What to produce —
After finding the line that contains "if s.scopeAllows write", reproduce it and each line below it through the end of the listing, exactly, with nothing added.

Dataset extract —

-- ==== Sys2Proof/Machine/Jtag.lean ====
section
/-! DEFINITION. The JTAG port: its instructions, the pin-driving ones, and DBGACC (R409, R435, R436). -/

namespace Sys2Proof.Machine

/-- Codes of the instruction register (R435). -/
def irBypass : Nat := 0b111111
def irIdcode : Nat := 0b000001
def irSample : Nat := 0b000010
def irExtest : Nat := 0b000000
def irClamp : Nat := 0b000100
def irHighz : Nat := 0b000101
def irDbgacc : Nat := 0b100000

/-- The IDCODE: version 0x2, part 0x7128, manufacturer 0x35B (R435). -/
def idCode : Nat := 0x271286B7

/-- The instruction register takes a code; the device performs SDR when a pin-driving instruction is left (R436). -/
def State.shiftIr (s : State) (ir : Nat) : State :=
  let held := s.pinsHeld
  let s := s.onPower fun p => { p with jtagIr := ir }
  if held then s.resetDevice .sdr else s

/-- The device is held as for SDR, with the steps of R416 done, before the pins are taken (R436). -/
def State.holdDevice (s : State) : State := (((s.drainStores .sdr).endWrite .sdr).dropPins).clearFor .sdr

/-- A pin-driving instruction: one in force before it is left first (R436). -/
def State.drivePins (s : State) (ir : Nat) (drive : Option Nat) : State :=
  ((s.shiftIr ir).holdDevice).emit (.pins drive)

/-- BYPASS: no effect of its own (R435). -/
def execBypass (s : State) : Res := .next (s.shiftIr irBypass)

/-- IDCODE (R435). -/
def execIdcode (s : State) : Res := .next ((s.shiftIr irIdcode).emit (.jtag idCode))

/-- SAMPLE/PRELOAD: samples the pins and takes the values to drive later; the device runs on. What the chain reads is
a free value: no layout of it is given (R435; log entry 7). -/
def execSamplePreload (pins : Nat) (s : State) : Res :=
  .next (
    let (r, s) := (s.shiftIr irSample).draw
    (s.onPower fun p => { p with preload := pins }).emit (.jtag (Config.draw r).toNat))

/-- EXTEST: holds the device and drives the pins with the values shifted in (R436). -/
def execExtest (drive : Nat) (s : State) : Res := .next (s.drivePins irExtest (some drive))

/-- CLAMP: holds the device and drives the preloaded values (R436). -/
def execClamp (s : State) : Res := .next (s.drivePins irClamp (some s.power.preload))

/-- HIGHZ: holds the device and releases every output (R436). -/
def execHighz (s : State) : Res := .next (s.drivePins irHighz none)

/-- JTAG_TAP_RESET: the TAP is reset; IDCODE becomes the instruction, as IEEE 1149.1 says (R435, R436). -/
def execJtagTapReset (s : State) : Res := .next (s.shiftIr irIdcode)

/-- Master 60 of R320, with colour 0 (R409). -/
def debugAgent : Agent := ⟨60, 0⟩
def debugMaster : Master := .dev (Fin.ofNat 64 60)

/-- What the token's SCOPE allows master 60: reads from 1, writes from 2 (R409). -/
def State.scopeAllows (s : State) (write : Bool) : Bool :=
  s.fb .TT_DBG_UNLOCKED && decide ((if write then 2 else 1) ≤ s.f .TT_DBG_SCOPE)

/-- A write of 8 bytes of memory, granule by granule, past the store buffers (R307). -/
def State.debugStore (s : State) (a : Nat) (b : Bytes) : State :=
  (granParts a b.length).foldl (fun s x =>
    s.drainEnt (.data (x.1 / 16) (withOffsets (x.1 % 16) (sliceAt b (x.1 - a) x.2)))) s

/-- An access of master 60 that the Guard admits; what the target refuses changes nothing (R21, R409). -/
def State.debugAccess (s : State) (write : Bool) (a : Nat) (v : Word) : State :=
  if targetRefuses a 8 false || (write && inLedger a) then s
  else if write then
    if inControl a then (s.writeReg debugMaster a v).getD s else s.debugStore a (leBytes 8 v.toNat)
  else
    let d := if inControl a then (s.readReg a).toNat else leNat (s.targetBytes a 8)
    (s.drawParam a).emit (.jtag d)

/-- DBGACC: an access of 8 bytes as master 60; the Guard refuses it while locked, and what the token's SCOPE does not
allow changes nothing (R409, R435). -/
def execDbgacc (write : Bool) (addr : Nat) (v : Word) (s : State) : Res :=
  .next (
    let s := s.shiftIr irDbgacc
    match s.verdict debugAgent write addr 8 with
    | .allow =>
      let s := s.guardNote debugAgent write false addr 8
      if s.scopeAllows write then s.debugAccess write addr v else s
    | .hold => s
    | .refuse _ _ => s.guardNote debugAgent write false addr 8)

end Sys2Proof.Machine
end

Task result —
      if s.scopeAllows write then s.debugAccess write addr v else s
    | .hold => s
    | .refuse _ _ => s.guardNote debugAgent write false addr 8)

end Sys2Proof.Machine
end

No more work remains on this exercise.